Tap the Sign: Anagrams (Part 2)

In which we quote from not-that-Bible, but another one.

We started talking about anagrams and then spent a good long time wringing all the joy out of cryptic clue construction by making it all about grammar and where nouns should go. That sets us up for taking down what should be a fairly easy target: the canard that "everything is an anagram indicator."

(We're not calling out Will's tweet — we're highlighting it because he's in on the joke.)

There's no shortage of reasons for us to shout out Emily Cox and Henry Rathvon, but we're doing it today because their book The Random House Guide to Cryptic Crosswords includes some classification work we consider the final word on this subject.

The RHGCC is regrettably out of print, but is reliably available on the used market in various conditions. (You buy a used crossword book and you're likely also buying some partly completed puzzles.) The book walks novice solvers through solving, but also novice constructors through constructing, concluding with an appendix of indicators.

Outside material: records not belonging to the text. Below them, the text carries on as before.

-- ==== Sys2Proof/Certificates/Slice0/Obligations.lean ====
section
/-! DEFINITION. The statements about the machine, for the provers, and the terms they are said in (Sys2Proof.Claims). -/

/-! ## How results are said -/
namespace Sys2Proof.Claims
open Sys2Proof.Machine

/-- An instruction has led to a next state in which it has retired: its group is g but for its strand, which stands at pc. -/
def Ends (e : Host.Outcome State Fault Refusal) (p : Issue × State) (g : Group) (pc : DWord) (ends : Bool) : Prop :=
  ∃ t, e = .next t ∧ Retired p.2 t p.1 g pc ends

/-- A vector result without flags: lane values written to d, or to the pair at d, in the active lanes (R56, R59, R115). -/
def Yields (e : Host.Outcome State Fault Refusal) (p : Issue × State) (d : Nat) (wide : Bool) (val : Nat → Nat) : Prop :=
  Ends e p (p.1.write d wide p.1.em val) p.1.next false

/-- A result with flags in lanes of a mask: the sticky bits take them, and where a set enable meets one of them ARITHMETIC is taken at
the next instruction (R39, R94, R131). -/
def Settles (e : Host.Outcome State Fault Refusal) (p : Issue × State) (g : Group) (m : DWord) (flags : Nat → Nat) : Prop :=
  let met := laneFlags (lanesOf m) flags &&& p.1.g.enables
  ∃ r, Retired p.2 r p.1 (g.raise (laneFlags (lanesOf m) flags)) p.1.next false ∧
    e = .next (if met = 0 then r
      else r.takeFault p.1.core p.1.slot p.1.n p.1.next
        { code := fcArithmetic, kind := 1, mask := maskOf fun l => m.getLsbD l && flags l &&& met != 0
          info := BitVec.ofNat 64 met })

/-- A vector result with flags. -/
def Computes (e : Host.Outcome State Fault Refusal) (p : Issue × State) (d : Nat) (wide : Bool) (r : Nat → Nat × Nat) : Prop :=
  Settles e p (p.1.write d wide p.1.em fun l => (r l).1) p.1.em fun l => (r l).2

/-- Source n of an instruction's sources in a lane, as a w-bit number (R114). -/
def num (j : Issue) (ys : List Src) (n w l : Nat) : BitVec w := BitVec.ofNat w (j.at ys n (.int w) l)

/-- An instruction of one operand format, its opcode, and what it makes of w-bit operands. -/
structure OpV (α : Type) where
  ins : List Hint → FmtV → Instr
  op : BitVec 8
  fn : α

end Sys2Proof.Claims

/-! ## Integers (R114 to R122) -/
namespace Sys2Proof.Claims
open Sys2Proof.Machine

/-- The integer instructions of two sources that raise no flag (R117, R119). -/
def intTwo : List (OpV ((w : Nat) → BitVec w → BitVec w → BitVec w)) :=
  [⟨.iadd, 0x10, fun _ x y => x + y⟩, ⟨.isub, 0x11, fun _ x y => x - y⟩, ⟨.imul, 0x12, fun _ x y => x * y⟩,
   ⟨.imulh, 0x13, fun w x y => BitVec.ofInt w (x.toInt * y.toInt / 2 ^ w)⟩,
   ⟨.nmulh, 0x14, fun w x y => BitVec.ofNat w (x.toNat * y.toNat / 2 ^ w)⟩] ++
  [⟨.imin, 0x1A, fun _ x y => if x.sle y then x else y⟩, ⟨.imax, 0x1B, fun _ x y => if x.sle y then y else x⟩,
   ⟨.nmin, 0x1C, fun _ x y => if x.ule y then x else y⟩, ⟨.nmax, 0x1D, fun _ x y => if x.ule y then y else x⟩] ++
  [⟨.andL, 0x20, fun _ x y => x &&& y⟩, ⟨.orL, 0x21, fun _ x y => x ||| y⟩, ⟨.xorL, 0x22, fun _ x y => x ^^^ y⟩,
   ⟨.andn, 0x23, fun _ x y => x &&& ~~~y⟩] ++
  [⟨.shl, 0x24, fun w x y => x <<< (y.toNat % w)⟩, ⟨.shrl, 0x25, fun w x y => x >>> (y.toNat % w)⟩,
   ⟨.shra, 0x26, fun w x y => x.sshiftRight (y.toNat % w)⟩, ⟨.rotl, 0x27, fun w x y => x.rotateLeft (y.toNat % w)⟩]

/-- The signed quotient or remainder of R118, given what division by zero and the overflow of -2^(w-1) by -1 yield. -/
def signedDiv (w : Nat) (zero ovf : BitVec w → BitVec w) (q : BitVec w → BitVec w → BitVec w) (x y : BitVec w) : BitVec w × Nat :=
  if y = 0 then (zero x, flDZ) else if x = BitVec.intMin w ∧ y = BitVec.allOnes w then (ovf x, flOV) else (q x y, 0)
/-- The unsigned one: no overflow. -/
def unsignedDiv (w : Nat) (zero : BitVec w → BitVec w) (q : BitVec w → BitVec w → BitVec w) (x y : BitVec w) : BitVec w × Nat :=
  if y = 0 then (zero x, flDZ) else (q x y, 0)

/-- The divisions (R27, R118). -/
def intDiv : List (OpV ((w : Nat) → BitVec w → BitVec w → BitVec w × Nat)) :=
  [⟨.idiv, 0x16, fun w => signedDiv w (fun _ => BitVec.allOnes w) (fun x => x) BitVec.sdiv⟩,
   ⟨.ndiv, 0x17, fun w => unsignedDiv w (fun _ => BitVec.allOnes w) BitVec.udiv⟩,
   ⟨.irem, 0x18, fun w => signedDiv w (fun x => x) (fun _ => 0) BitVec.srem⟩,
   ⟨.nrem, 0x19, fun w => unsignedDiv w (fun x => x) BitVec.umod⟩]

Lists of indicators abound on the web today at different levels of rigor, but there's an extra level of scholarship in Cox and Rathvon's look at anagram indicators: They break them down by the keywords under which basically all anagram indicators fall. That list of keywords is so good we will reprint it here (though we won't be reprinting the tons of examples that follow each keyword), and then you should call up Random House and get them to reprint the dang book.

MIXED
CHANGED
CHANGEABLE
POTENTIAL
PREPARED
HAPHAZARD
MOVING
DAMAGED
WRONG
FIXED
STRANGE
CRAZY
SILLY

If you cannot find a way from your indicator to one of those 13 words, we suggest you find another another indicator.

For example, among some prepositions that we see when solving, we can get from the sylphlike out to WRONG without breaking too much of a sweat, but we have never fallen head-over-heels for up, because while up can mean excited and excited can mean MOVING, that daisy chain falls apart — up doesn't mean MOVING. (Transitivity — which is to say, if A =B and B = C, then A = C — is where a lot of wrongheaded thinking in cryptics arises. For example, glimpse can be defined as look, as can stare … but stare and glimpse are not interchangeable. The use of journalist to clue ED as in editor, for instance, warrants a dele.)

Meanwhile, we draw a hard line against the Wayne Robert Williams favorite not, which implies wrongness, but could also imply rightness or any other concept since it has to bounce off something else to have any meaning at all (except, perhaps, when used in the Wayne's World sense — and, who knows, maybe Wayne Robert Williams was the model for the Mike Myers character, but I doubt it).

With 13 words and oh so many synonyms and near-synonyms, it is truly amazing how many anagram indicators we get, especially when the adjective, verb, adverb and, yes, occasional noun forms are available.